Continuavano ad uscire barelle, un gruppo di persone con le mani dietro la nuca è stata condotta in cortile per poi essere riportata all'interno della scuola: li abbiamo visti uscire tutti sulle lettighe (resistenza a pubblico ufficiale?).

Poi finalmente se ne sono andati fra le urla della gente e i flash dei fotografi. Sono corso all'interno della scuola. Gli zaini in palestra erano stati tutti rovesciati, i computer al pian terreno distrutti e le porte divelte. Sapevo che ai piani superiori avrei trovato altro. Infatti al primo e al secondo piano nei corridoi e nelle aule c'era sangue ovunque. Ciò che avevo visto dalla finestra era accaduto davvero, i miei occhi non avevano ingrandito nulla. Così semplice e così reale.

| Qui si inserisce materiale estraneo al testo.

namespace Sys2Proof.Machine
open Sys2Proof

/-! ## Headers -/

/-- Field of a little-endian image. -/
def imgF (bs : List Byte) (o lo w : Nat) : Nat := bitsOf (leNat ((bs.drop o).take 8)) lo w

/-- R243, R455. -/
def stretchOf (va pa : Nat) (b : List Byte) : Stretch :=
  { va := va, pa := pa, landmarks := imgF b 0x04 16 1 = 1, parity := imgF b 0x04 17 1 = 1, layers := imgF b 0x08 0 16, kvHeads := imgF b 0x08 16 8,
    groupHeads := imgF b 0x08 24 8, dim := imgF b 0x0C 0 16, keyFmt := imgF b 0x0C 16 4, valueFmt := imgF b 0x0C 20 4, cap := imgF b 0x10 0 32,
    width := imgF b 0x14 0 16, firstPos := imgF b 0x18 0 64, blockBase := imgF b 0x20 0 64, landmarkBase := imgF b 0x28 0 64,
    layerTable := imgF b 0x30 0 64, scale := imgF b 0x38 0 32, blockGranule := imgF b 0x40 0 32, landmarkGranule := imgF b 0x44 0 32,
    srcMember := imgF b 0x48 0 3, recovery := imgF b 0x48 3 1 = 1, srcBlockGranule := imgF b 0x4C 0 32, srcLandmarkGranule := imgF b 0x50 0 32,
    srcCap := imgF b 0x54 0 32, srcFirst := imgF b 0x58 0 32 }

def kvFmt (c : Nat) : Bool := c = 1 || c = 2 || c = 7

/-- R242 to R244: the offset of the first header field outside its valid values. -/
def headerBad (b : List Byte) (x : Stretch) : Option Nat :=
  if imgF b 0 0 32 ≠ 0x53544843 then some 0x00
  else if imgF b 4 0 16 ≠ 1 then some 0x04
  else if x.layers = 0 || 1024 < x.layers || x.kvHeads = 0 || 16 < x.kvHeads || x.groupHeads = 0 || 32 < x.groupHeads then some 0x08
  else if !(x.dim = 64 || x.dim = 128 || x.dim = 256) || !kvFmt x.keyFmt || !kvFmt x.valueFmt then some 0x0C
  else if x.cap = 0 || 2 ^ 24 < x.cap then some 0x10
  else if x.width % 512 ≠ 0 || x.width < 512 || 32768 < x.width then some 0x14
  else if 2 ^ 30 < x.firstPos + 64 * x.cap then some 0x18
  else if x.blockBase % 4096 ≠ 0 then some 0x20
  else if x.landmarks && x.landmarkBase % 4096 ≠ 0 then some 0x28
  else if x.layerTable % 4096 ≠ 0 then some 0x30
  else if 0x7F800000 ≤ x.scale || x.scale = 0 then some 0x38
  else none

/-- A layer entry (R245). -/
structure Layer where
  tokens : Nat
  marks : Nat
  wk : Nat
  wv : Nat
  wkScale : Nat
  wvScale : Nat
  norm : Nat
  eps : Nat
  rotary : Nat
  tail : Nat
deriving DecidableEq, Repr

def layerOf (b : List Byte) : Layer :=
  ⟨imgF b 0 0 32, imgF b 4 0 32, imgF b 8 0 64, imgF b 0x10 0 64, imgF b 0x18 0 32, imgF b 0x1C 0 32, imgF b 0x20 0 64, imgF b 0x28 0 32, imgF b 0x30 0 64,
    imgF b 0x38 0 64⟩

/-- The check of a layer entry (R284, R242): the offset of the first field that fails, or the address of a range in a page that is being migrated, which is judged when
the migration has ended. -/
inductive LayerCheck where
  | bad (off : Nat) | waits (va : Nat)
deriving DecidableEq, Repr

/-- R284: an address field of a layer entry: its offset, the address, its alignment and the length of its range. -/
def State.rangeCheck (s : State) (fn off va align len : Nat) : Option LayerCheck :=
  if va % align ≠ 0 then some (.bad off)
  else if s.rangeBusy fn va len then some (.waits va)
  else if s.allDevice fn va len then none
  else some (.bad off)

/-- R284: the first check of a layer entry that fails. `clear`: TOKEN_COUNT and LANDMARK_VALID are about to be cleared. -/
def State.layerBad (s : State) (fn : Nat) (x : Stretch) (e : Layer) (clear : Bool) : Option LayerCheck :=
  let n := x.kvHeads * x.dim
  if !clear && 64 * x.cap < e.tokens then some (.bad 0x00)
  else if !clear && e.tokens / 64 < e.marks then some (.bad 0x04)
  else
    [(0x08, e.wk, 4096, n * x.width), (0x10, e.wv, 4096, n * x.width), (0x20, e.norm, 64, 2 * x.width), (0x30, e.rotary, 64, 3 * 4 * x.dim * 1024),
      (0x38, e.tail, 64, 4 * n)].findSome? (fun c => s.rangeCheck fn c.1 c.2.1 c.2.2.1 c.2.2.2)

/-- DETAIL of code 0x01 for a field of a layer entry (R244). -/
def layerDetail (l o : Nat) : Nat := 65536 * l + 32768 + o

/-! ## What a context operation does, until it fails -/

/-- Why a context operation stops: an access fails at an address, by a DMA engine of a cluster or by Cox; a page is HOST; the operation ends with a
status and RESULT; a CTX error code; a granule of a binding must be reconstructed first, its own by poison or a lost one. -/
inductive CtxFail where
  | acc (f : AccFail) (wr dma : Bool)
  | hostPage (va : Nat) (dma : Bool)
  | ends (status result : Nat)
  | bad (code detail result : Nat)
  | rebuild (binding granule : Nat) (lost : Bool)
deriving DecidableEq, Repr

abbrev CtxM (α : Type) := ExceptT CtxFail (StateM State) α

/-- Apply a state change. -/
def act (f : State → State) : CtxM Unit := modify f

/-- What an access of a context operation brings: the host's view, and the tags of its descriptor (R111). -/
structure Env where
  hv : HostView
  tags : Tags
deriving DecidableEq, Repr

/-- R242: one access of a context operation to a DEVICE page, by a cluster's engine or by Cox. -/
def devSeg (dma : Bool) (env : Env) (fn : Nat) (g : Nat × Nat) : CtxM (List Byte) := do
  let s ← get
  match s.access env.hv fn g.1 false with
  | .host _ | .fail (.lost _) => throw (.hostPage g.1 dma)
  | _ =>
    let r := s.readSeg env.hv 0 fn g env.tags
    set r.1
    match r.2 with
    | .ok bs => pure bs
    | .error f => throw (.acc f false dma)

/-- Read bytes of DEVICE pages. -/
def devRead (dma : Bool) (env : Env) (fn va n : Nat) : CtxM (List Byte) := do
  let l ← (segs va n).mapM (devSeg dma env fn)
  pure l.flatten

/-- Read bytes of DEVICE or HOST pages (R286, R288). -/
def anyRead (env : Env) (fn va n : Nat) : CtxM (List Byte) := do
  let s ← get
  let r := s.vread env.hv 0 fn va n env.tags
  set r.1
  match r.2 with
  | .ok bs => pure bs
  | .error f => throw (.acc f false true)

/-- The binding of a stretch (R456). -/
def State.bindingOf (s : State) (fn : Nat) (x : Stretch) : Option (Nat × Binding) := s.par.bindings.find? (fun e => e.2.fn = fn && e.2.st.pa = x.pa)

/-- A read of a burst would find it bad (R316, R317, R325). -/
def State.readsBad (s : State) (hv : HostView) (burst : Nat) : Bool := s.badBurst burst || burst ∈ hv.ue

/-- R460, R463: read one piece of a region of a stretch: a lost granule not yet rebuilt is reconstructed first, as is a poisoned one. -/
def regionSeg (env : Env) (fn : Nat) (x : Stretch) (mark : Bool) (g : Nat × Nat) : CtxM (List Byte) := do
  let s ← get
  let o := g.1 - x.regionBase mark
  let b := if x.parity then s.bindingOf fn x else none
  match b with
  | none => devSeg true env fn g
  | some (k, b) =>
    if x.recovery && x.lostGranule mark o ∉ b.rebuilt then
      throw (.rebuild k (x.lostGranule mark o) true)
    else
      match s.access env.hv fn g.1 false with
      | .dev p =>
        if s.readsBad env.hv (p / 64) then
          set (s.checkBurst env.hv (p / 64) fn env.tags)
          throw (.rebuild k (x.granuleOf mark o) false)
        else devSeg true env fn g
      | _ => devSeg true env fn g

/-- Read bytes of the block or the landmark region. -/
def regionRead (env : Env) (fn : Nat) (x : Stretch) (mark : Bool) (o n : Nat) : CtxM (List Byte) := do
  let l ← (segs (x.regionBase mark + o) n).mapM (regionSeg env fn x mark)
  pure l.flatten

/-- Bytes of DEVICE pages that tile SRAM or Cox holds already: no access is made. -/
def State.peekBytes (s : State) (fn va n : Nat) : List Byte :=
  (segs va n).flatMap (fun g => match s.walk fn g.1 with
    | some (b, l) => if l.host then List.replicate g.2 0 else s.drams (l.addr + g.1 % pageBytes b) g.2
    | none => List.replicate g.2 0)

/-- Bytes of the block or the landmark region; `held`: the pack has read them already (R269). -/
def regionGet (env : Env) (fn : Nat) (x : Stretch) (mark held : Bool) (o n : Nat) : CtxM (List Byte) := do
  if held then
    let s ← get
    pure (s.peekBytes fn (x.regionBase mark + o) n)
  else regionRead env fn x mark o n

/-- What a context operation will write: function virtual addresses and bytes. -/
abbrev Writes := List (Nat × List Byte)

/-- Check that one write can be made: a DEVICE page, and no part of a burst that its read would find bad (R242, R317). -/
def checkSeg (env : Env) (fn : Nat) (g : Nat × Nat) : CtxM Unit := do
  let s ← get
  match s.access env.hv fn g.1 true with
  | .host _ | .fail (.lost _) => throw (.hostPage g.1 true)
  | .fail f => throw (.acc f true true)
  | .dev p =>
    if s.chanState (chanOf p) = 5 then throw (.acc (.poison (p / 64)) true true)
    else if g.2 ≠ 64 && s.readsBad env.hv (p / 64) then
      set ((s.checkBurst env.hv (p / 64) fn env.tags true).memErr 0x07 (p / 64) fn env.tags)
      throw (.acc (.poison (p / 64)) true true)
    else pure ()

/-- Make the writes of a context operation, once all of them can be made. -/
def commitWrites (env : Env) (fn : Nat) (ws : Writes) : CtxM Unit := do
  ws.forM (fun w => (segs w.1 w.2.length).forM (checkSeg env fn))
  act (fun s => ws.foldl (fun s w => (s.vwrite env.hv 0 fn w.1 w.2 env.tags).1) s)

/-! ## The start of a context operation -/

/-- R244: read and check a header. -/
def header (env : Env) (fn va : Nat) : CtxM Stretch := do
  let bs ← devRead false env fn va 256
  let s ← get
  let pa := match s.walk fn va with | some (g, l) => l.addr + va % pageBytes g | none => 0
  let x := stretchOf va pa bs
  match headerBad bs x with
  | some o => throw (.bad 0x01 o 0)
  | none => pure x

/-- R244: read and check a layer entry. -/
def layerEntry (env : Env) (fn : Nat) (x : Stretch) (l : Nat) (clear : Bool) : CtxM Layer := do
  if x.layers ≤ l then throw (.bad 0x01 0x08 0)
  let bs ← devRead false env fn (x.entryVa l) 64
  let e := layerOf bs
  let s ← get
  match s.layerBad fn x e clear with
  | some (.bad o) => throw (.bad 0x01 (layerDetail l o) 0)
  | some (.waits va) => throw (.acc (.held va) false false)
  | none => pure e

Sono sceso facendomi spazio fra i cameraman che chiedevano spazio per riprendere i particolari e i politici che facevano dichiarazioni, volevo scappare, mi sembravano tutti impazziti.

Mi sono ritrovato per strada vagando col timore che se mi fossi messo a correre avrebbero arrestato anche me. Ero in gabbia. Non potevo uscire da quell'incubo, gli occhi di quel carabiniere mi avrebbero trovato. Retorico tutto questo? Forse si, un poco. La paura è difficile da affrontare e da raccontare.

Ma gli occhi non mentono, mai.

M.

Avevo appena preparato il sacco a pelo per dormire in una stanza del secondo piano dell'edificio che ospitava l'Indymedia center, precisamente era la stanza che ospitava la redazione di Carta e il Manifesto, almeno mi pare. (...)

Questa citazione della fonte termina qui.